New help for struggling Utøya survivors
Earlier this week it became known that several of the young terror victims are struggling to complete school and studies. The problems also affects siblings and those who have lost close friends.
Wednesday, the Minister of Education, Kristin Halvorsen, and the Minister of Research and Education, Tora Aasland, met with representatives of the national support group, to discuss new measures to prevent children who survived Utøya from leaving school.
“The most important thing is that schools, counties, and campuses will tailor a program in relation to the individual student and encourage that all participate in something, even if they do not complete everything. So we’ll send a new letter to secondary schools, colleges and counties with information on how to handle this,” said Halvorsen to NRK.
Also, shortly after July 22, the Ministry send information to municipalities and counties with advice on crisis pedagogy.
“The new advice that will be sent out shortly will be more specific,” said the Minister.
“We get reports about things that work very well, but also that many people have met with harsh regulations. It is important to convey that schools have a high degree of flexibility in terms of students, both in terms of a final grade, and in terms of absenteeism,” said Halvorsen.
“For example, opportunities to study at home, or deliver tasks in a different way if there is comes day when a student cannot bear to be in large groups,” says the Minister.

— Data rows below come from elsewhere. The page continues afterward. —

-- ==== Sys2Proof/Safety.lean ====
section
/-! DEFINITION. What counts as a safe run, and the terms in which claims say that an instruction executes: the
conditions of R24 under which an encoded instruction issues, and the state it leaves when it completes. -/
namespace Sys2Proof.Machine

/-- A state from which the next step neither faults nor is refused. -/
def State.Safe (s : State) : Prop := ∃ t, step s = .next t

/-- The state after n steps, if every one of them answers a next state. -/
def runSteps : Nat → State → Option State
  | 0, s => some s
  | n + 1, s =>
    match step s with
    | .next t => runSteps n t
    | _ => none

/-- A run of n safe steps. -/
def SafeRun (n : Nat) (s : State) : Prop := (runSteps n s).isSome = true

/-- The registers that the operands of an instruction read (R22, R305). -/
def Args.sources (g : Args) : List Res := (g.named.filter (·.rd)).flatMap Named.res

/-- The resources that an instruction with operands g reads or writes (R22, R24). -/
def Form.uses (f : Form) (h : Head) (g : Args) : List Res := readsOf f h g.named ++ writesOf f g.named

/-- The record of a thread as an instruction issues (R22, R24, R298). -/
def State.issuing (s : State) (t : Thread) (f : Form) (h : Head) : Thread :=
  t.issued (s.whenIssues t f h) s.cycle

/-- Thread t may issue an instruction with operands g (R24): the hints fit it and its operands resolve, its own decode
checks hold, its operands lie inside the allocation, the run has room for it and a transfer ends the run, it waits for
no pending result, STALLCHK finds no delay by the thread's own run, no register of a frozen window is written, the cycle
in which it issues has come (R22), and the guard is true. -/
def MayIssue (s : State) (t : Thread) (h : Head) (f : Form) (legal : Args → Bool) (g : Args) : Prop :=
  decodeArgs f t.hints = .ok g ∧
  legal g = true ∧
  regScope t.allocA t.allocN g.named = none ∧
  t.runCount ≤ 24 ∧
  (f.transfer = true → h.b = true) ∧
  t.parksOn (f.uses h g) = [] ∧
  (t.chk = true → t.stalls ≠ [] → s.ownDelay t f (f.uses h g) = none) ∧
  winWrite (s.troupeOf t) t (writesOf f g.named) = none ∧
  (s.whenIssues t f h).time ≤ s.cycle ∧
  guardTrue t.preds h = true

/-- An encoded instruction with operands g executes in state s: the current thread may issue it, nothing it reads is
poisoned (R305), the futures bound to what it reads have ended without a failure (R273), and no refused store is due at
it (R346). `f` is its form, and t and s' are the thread and the state that its own effect starts from: the thread
has been counted, a pipe is taken (R112), the loads that this instruction orders have taken their values (R222), and
the bindings of what it reads are gone. -/
def Ready (s : State) (h : Head) (form : Thread → Form) (legal : State → Thread → Args → Bool) (g : Args) (f : Form)
    (t : Thread) (s' : State) : Prop :=
  ∃ t0, s.current = some t0 ∧ f = form t0 ∧ MayIssue s t0 h f (legal s t0) g ∧
    observeBound (s.begun (s.issuing t0 f h) f g) (s.issuing t0 f h) (observed f g.named) = .clear t s' ∧
    t.storeFaultDue g.sources = none ∧
    poisonedSource (s.issuing t0 f h) (if f.lazyPoison then [] else g.sources) = none

/-- What a ready instruction has read once its operands are observed: the bindings of its thread that have ended, and the
futures of its core as they were. An instruction that traps or waits has read nothing: they stand as before (R273, R289).
-/
def State.hasRead (s : State) (h : Head) (f : Form) (g : Args) (t : Thread) :
    List (Nat × Nat × Nat × Nat) × List FutureRec :=
  match s.current with
  | some t0 =>
    let u := s.issuing t0 f h
    (u.ended t, (s.begun u f g).futuresOf u)
  | none => ([], [])

/-- The state in which a ready instruction has trapped with a cause other than FUTURE: its thread, v in state u but for
what it has read, has performed nothing (R25, R289). -/
def State.trapping (s : State) (h : Head) (f : Form) (g : Args) (t : Thread) (u : State) (v : Thread) (c : Cause)
    (val : DWord) (info : Word) : State :=
  let r := s.hasRead h f g t
  (u.unread v r.2).trapAt (v.unread r.1) c val info

/-- The state in which a ready instruction waits to be issued again: its thread, v in state u but for what it has read,
has performed nothing (R133). -/
def State.parking (s : State) (h : Head) (f : Form) (g : Args) (t : Thread) (u : State) (v : Thread) (w : Wait) : State :=
  let r := s.hasRead h f g t
  let x := u.unread v r.2
  x.putThread (x.saveWaiting ((v.unread r.1).waitHere w))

The Government has already announced that they will change the rules in relation to the Student Loan Fund, so that students who are struggling after July 22 can easily get a financial break if they are ill.
Research and Education Tora Aasland encourages students to stay in school even if they are unable to study full time.
“It is crucial that we work together to minimize the potential for young people to drop out of school or stop studying. Having something normal in life helps when dealing with the dramatic things they have experienced,” says Halvorsen.